Esports is already widely recognised in Germany. It wasn’t long ago a a FIFA player from SK Gaming was featured on one of Germany’s most popular variety shows. I can’t recall the name of it, but a lot of big celebrities pass through it.
It’s also starting to catch on in a pretty significant way in the UK, now with the support of the UKeSA it should start progressing a lot quicker.
As for skateboarding, it’s anything but a niche market. I’m not going to go into detail, but the fact that you’d call it that, I think, speaks volumes about your knowledge in the areas of which you speak.
No, esports isn’t as big as soccer, American football, baseball, golf or most any other established sport you care to mention, but most of those have been around for a very long time.
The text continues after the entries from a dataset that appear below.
@[simp] theorem State.await_clock (s : State) (r : Resource) (x : Station) : (s.await r x).claims.clock = s.claims.clock := by
  unfold State.await State.resendNow
  split <;> [rfl; (split <;> [(dsimp only; split <;> simp); rfl])]

/-- Awaiting a station changes the claim table and the placement order alone. -/
theorem State.await_frame (s : State) (r : Resource) (x : Station) : s.InnerFrame (s.await r x) :=
  ⟨by simp, by simp, by simp, by simp, by simp, by simp, by simp⟩

theorem State.foldl_await_frame (l : List Resource) (x : Station) (s : State) :
    s.InnerFrame (l.foldl (fun t r => t.await r x) s) := by
  induction l generalizing s with
  | nil => exact (State.SameBase.refl s).frame
  | cons r l ih => exact (s.await_frame r x).trans (ih _)

@[simp] theorem LineInterface.cutLoose_onLine_eq_none {l : LineInterface} {p : SentFrame → Bool} :
    (l.cutLoose p).onLine = none ↔ l.onLine = none := by simp [LineInterface.cutLoose]

theorem State.grantClaim_frame (s : State) (p : Station) (r : Resource) (q : ClaimSeq) : s.InnerFrame (s.grantClaim p r q) := by
  unfold State.grantClaim
  split
  · exact (State.SameBase.refl s).frame
  · rename_i queue _
    have queued : s.InnerFrame ({ s with answers := queue }.modifyEntry r (ClaimEntry.dropStaleWaiter p q)) :=
      ⟨rfl, rfl, rfl, rfl, rfl, BitVec.le_refl _, id⟩
    dsimp only
    split
    · exact queued.trans (State.await_frame _ _ _)
    · exact queued

theorem State.answerFree_frame (s : State) (h : Header) (r : Resource) : s.InnerFrame (s.answerFree h r) := by
  unfold State.answerFree
  split
  · exact ⟨rfl, rfl, rfl, rfl, rfl, BitVec.le_refl _, fun hn => by simpa [State.withdrawGrants] using hn⟩
  · exact (State.SameBase.refl s).frame

theorem Take.purge_frame (k : Take) (x : Station) : k.state.InnerFrame (k.purge x).state := by
  unfold Take.purge
  refine State.InnerFrame.trans ?_ (Take.foldl_moveToHeld_base _ _).frame
  exact ⟨rfl, rfl, rfl, rfl, rfl, BitVec.le_refl _, fun hn => by simpa [Take.dropHolders, State.withdrawGrants] using hn⟩

/-- The Claim Engine, the Answer Unit, the Roster Unit, the View Table and the Send Scheduler reach no other block. -/
theorem State.Inner.frame {s t : State} (h : s.Inner t) : s.InnerFrame t := by
  cases h with
  | line l h => exact ⟨rfl, rfl, rfl, rfl, rfl, BitVec.le_refl _, fun hn => h.elim id (·.trans hn)⟩
  | clock c h => exact ⟨rfl, rfl, rfl, rfl, rfl, h, id⟩
  | slotCompletes r => exact (s.slotCompletes_base r).frame
  | resendCompletes r => exact ((s.slotCompletes_base r).trans (State.modifyEntry_base _ r _)).frame
  | removed e he hq => exact ⟨rfl, rfl, rfl, rfl, rfl, BitVec.le_refl _, fun hn => by simpa [State.removeEntry] using hn⟩
  | resent r => exact ⟨by simp, by simp, by simp, by simp, by simp, by simp, by simp⟩
  | announced r =>
    exact ((s.markAnnounced_base r).trans (Take.moveToHeld_base (s.markAnnounced r).begin r)).frame
  | freed r e reason he hs => exact ⟨rfl, rfl, rfl, rfl, rfl, BitVec.le_refl _, fun hn => by simpa [State.removeEntry] using hn⟩
  | answered k r x hk => subst hk; exact (k.answered_base r x).frame
  | granted p r q hp state notHeld => exact s.grantClaim_frame p r q
  | freeReceived h r => exact s.answerFree_frame h r
  | purge k x hk => subst hk; exact k.purge_frame x
  | enrol h p new other state =>
    have admitted : s.InnerFrame { s with roster := insertAsc (fun m => m.station.val) (Member.admitted h p) s.roster } :=
      ⟨rfl, rfl, rfl, rfl, rfl, BitVec.le_refl _, id⟩
    exact admitted.trans (State.foldl_await_frame _ _ _)
  | addPeer k r x i src hk => subst hk; exact ⟨rfl, rfl, rfl, rfl, rfl, BitVec.le_refl _, id⟩
  | schedule | requestPresence | presenceDone | withdrawDone | created | releases | deferred | grantDone | members
  | dropPeers | dropUnlisted | dropPeerAt | endWindow => exact ⟨rfl, rfl, rfl, rfl, rfl, BitVec.le_refl _, id⟩

end Sys2Proof.Machine

/-! PROOFS. Every command other than a full reset is a run of moves. -/

namespace Sys2Proof.Machine

/-! ## The start of a frame, and its end in a send fault -/

/-- Sending from an entry's slot does nothing, or makes the hand-over if it is due and puts a CLAIM, HOLD or FREE of the
entry's unsent request on the line. -/
theorem State.sendEntry_cases (s : State) (r : Resource) (k : Slot) :
    s.sendEntry r k = s ∨ ∃ e kind body, (s.handOverIfQueued r).entry? r = some e ∧ e.slot.unsent ≠ none
      ∧ (∀ p, body ≠ .presence p) ∧ body ≠ .withdraw
      ∧ s.sendEntry r k = ((s.handOverIfQueued r).modifyEntry r ClaimEntry.slotSends).startFrame kind body k := by
  unfold State.sendEntry
  dsimp only
  cases he : (s.handOverIfQueued r).entry? r with
  | none => exact .inl rfl
  | some e =>
    dsimp only
    cases hu : e.slot.unsent with
    | none => exact .inl rfl
    | some q =>
      refine .inr ⟨e, ?_⟩
      cases q <;> exact ⟨_, _, rfl, by simp [hu], by simp [ClaimEntry.claimBody], by simp [ClaimEntry.claimBody], rfl⟩

/-- The blocks that what is sent does not reach. -/
structure State.SendFrame (s t : State) : Prop where
  session : t.session = s.session
  answers : t.answers = s.answers
  roster : t.roster = s.roster
  view : t.view = s.view
  standing : t.standing = s.standing
  notices : t.notices = s.notices
  link : t.link = s.link
  pending : t.pending = s.pending

theorem State.handOverIfQueued_frame (s : State) (r : Resource) : s.SendFrame (s.handOverIfQueued r) := by
  unfold State.handOverIfQueued
  split <;> exact ⟨rfl, rfl, rfl, rfl, rfl, rfl, rfl, rfl⟩

theorem State.send_frame (s : State) (c : Choice) (k : Slot) : s.SendFrame (s.send c k) := by
  rcases c with g | (_ | _ | r)
  · exact ⟨rfl, rfl, rfl, rfl, rfl, rfl, rfl, rfl⟩
  · exact ⟨rfl, rfl, rfl, rfl, rfl, rfl, rfl, rfl⟩
  · exact ⟨rfl, rfl, rfl, rfl, rfl, rfl, rfl, rfl⟩
  · obtain same | ⟨_, kind, body, -, -, -, -, sent⟩ := (s.alternate 0).sendEntry_cases r k
    · simp only [State.send, State.sendOwn, same]
      exact ⟨rfl, rfl, rfl, rfl, rfl, rfl, rfl, rfl⟩
    · simp only [State.send, State.sendOwn, sent]
      obtain ⟨h1, h2, h3, h4, h5, h6, h7, h8⟩ := (s.alternate 0).handOverIfQueued_frame r
      exact ⟨h1, h2, h3, h4, h5, h6, h7, h8⟩

/-- R141: a request that waits again reaches the claim table or the Send Scheduler alone. -/
theorem State.returnRequest_frame (s : State) (f : SentFrame) :
    s.SendFrame (s.returnRequest f) ∧ (s.returnRequest f).line = s.line
      ∧ (s.returnRequest f).claims.clock = s.claims.clock := by
  unfold State.returnRequest
  split <;> exact ⟨⟨rfl, rfl, rfl, rfl, rfl, rfl, rfl, rfl⟩, rfl, rfl⟩

/-- What a failed frame leaves before it is counted. -/
def State.frameReturned (s : State) (f : SentFrame) : State :=
  let t := { s with line := s.line.ownFrameEnds .fixed s.line.base }
  if f.live then t.returnRequest f else t

theorem State.frameFails_eq (s : State) (f : SentFrame) : s.frameFails f = (s.frameReturned f).countSendFault := rfl

theorem State.frameReturned_frame (s : State) (f : SentFrame) :
    s.SendFrame (s.frameReturned f) ∧ (s.frameReturned f).line = s.line.ownFrameEnds .fixed s.line.base
      ∧ (s.frameReturned f).claims.clock = s.claims.clock := by
  unfold State.frameReturned
  dsimp only
  split
  · obtain ⟨⟨h1, h2, h3, h4, h5, h6, h7, h8⟩, h9, h10⟩ :=
      State.returnRequest_frame { s with line := s.line.ownFrameEnds .fixed s.line.base } f
    exact ⟨⟨h1, h2, h3, h4, h5, h6, h7, h8⟩, h9, h10⟩
  · exact ⟨⟨rfl, rfl, rfl, rfl, rfl, rfl, rfl, rfl⟩, rfl, rfl⟩

@[simp] theorem State.silence_pending (s : State) : s.silence.pending = s.pending := by simp [State.silence]
@[simp] theorem State.silence_link (s : State) : s.silence.link = s.link := by simp [State.silence]

@[simp] theorem State.countSendFault_pending (s : State) : s.countSendFault.pending = s.pending := by
  unfold State.countSendFault
  split <;> [rfl; (split <;> simp)]

/-! ## What moves leave alone -/

/-- No move reaches the waiting commands. -/
theorem State.Move.pending {s t : State} (h : s.Move t) : t.pending = s.pending := by
  cases h with
  | inner h => exact h.frame.pending
  | counts => simp
  | sends c k => exact (s.send_frame c k).pending
  | fails f h => rw [State.frameFails_eq, State.countSendFault_pending, (s.frameReturned_frame f).1.pending]
  | link | timers | notices | dismissed | progress | recovered | configured | started | startedSilent | leftMember
  | leftAtOnce | windowEnds | lapsed | duplicate | promoted | withdrawn | released => rfl

@[simp] theorem State.takeSilencing_resetAsserted (s : State) :
    s.takeSilencing.session.resetAsserted = s.session.resetAsserted := by
  unfold State.takeSilencing
  split <;> rfl

@[simp] theorem State.countSendFault_resetAsserted (s : State) :
    s.countSendFault.session.resetAsserted = s.session.resetAsserted := by
  unfold State.countSendFault State.silence
  split <;> [rfl; (split <;> simp)]

/-- No move asserts RESET_N. -/
theorem State.Move.resetAsserted {s t : State} (h : s.Move t) (hs : s.session.resetAsserted = false) :
    t.session.resetAsserted = false := by
  cases h with
  | inner h => rw [h.frame.session, hs]
  | counts => simpa using hs
  | sends c k => rw [(s.send_frame c k).session, hs]
  | fails f h => rw [State.frameFails_eq, State.countSendFault_resetAsserted, (s.frameReturned_frame f).1.session, hs]
  | timers c number config state reset => exact reset.trans hs
  | released => rfl
  | link | notices | dismissed | progress | recovered | configured | started | startedSilent | leftMember
  | leftAtOnce | windowEnds | lapsed | duplicate | promoted | withdrawn => exact hs

/-! ## Roster events and received frames -/

theorem Take.modifyMember_reach (k : Take) (x : Station) (f : Member → Member) (hf : ∀ m, (f m).station = m.station) :
    k.state.Reach (k.on fun s => s.modifyMember x f).state := by
  refine (State.Inner.members (fun m => if m.station = x then f m else m) fun m => ?_).reach
  split
  · exact hf m
  · rfl

theorem Take.rosterOther_reach (k : Take) (restart : Member → Member) (h : Header)
    (hr : ∀ m, (restart m).station = m.station) : k.state.Reach (k.rosterOther restart h).1.state := by
  unfold Take.rosterOther
  split
  · exact .refl _
  · split
    · exact k.modifyMember_reach _ _ hr
    · exact (State.Inner.purge k h.source rfl).reach

theorem Take.rosterWithdraw_reach (k : Take) (h : Header) : k.state.Reach (k.rosterWithdraw h).1.state := by
  unfold Take.rosterWithdraw
  split
  · exact .refl _
  · exact (State.Inner.purge k h.source rfl).reach

/-- Moves to HELD leave the roster. -/
theorem Take.purge_roster (k : Take) (x : Station) :
    (k.purge x).state.roster = k.state.roster.filter fun m => m.station != x :=
  (Take.foldl_moveToHeld_base _ _).roster

/-- A purged station is no member. -/
theorem Take.purge_member? (k : Take) (x : Station) : (k.purge x).state.member? x = none := by
  rw [State.member?, Take.purge_roster, List.find?_eq_none]
  simp

theorem Take.rosterPresence_reach (k : Take) (h : Header) (p : Presence) (other : h.source ≠ k.state.session.number)
    (state : k.state.session.state.rosterEmpty = false) : k.state.Reach (k.rosterPresence h p).1.state := by
  unfold Take.rosterPresence
  split
  · rename_i none
    exact (State.Inner.enrol h p none other state).reach
  · split
    · exact k.modifyMember_reach _ _ fun m => rfl
    · have session := (k.purge_frame h.source).session
      exact (State.Inner.purge k h.source rfl).reach.trans
        (State.Inner.enrol h p (k.purge_member? _) (by rwa [session]) (by rwa [session])).reach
Esports is roughly 10 or so years old, it’s growing at a rather large pace.
Esports is one of the largest, if not the largest sport in South Korea, millions of fans follow events, now we’re seeing something similar take off in China. Germany is progressing at a good pace, now the UK is starting to really take things seriously.
I don’t think we’ve seen even a fraction of what esports is capable of. That’s just PC, WoW, Counter-Strike, Starcraft, Warcraft, Quake and so on, Xbox and PS3 is an entirely different kettle of fish
I’m sorry, but what you’ve written is simplistic and naive. If you insist on writing about the subject then atleast make an attempt to do even a modicum of research, otherwise just shut it.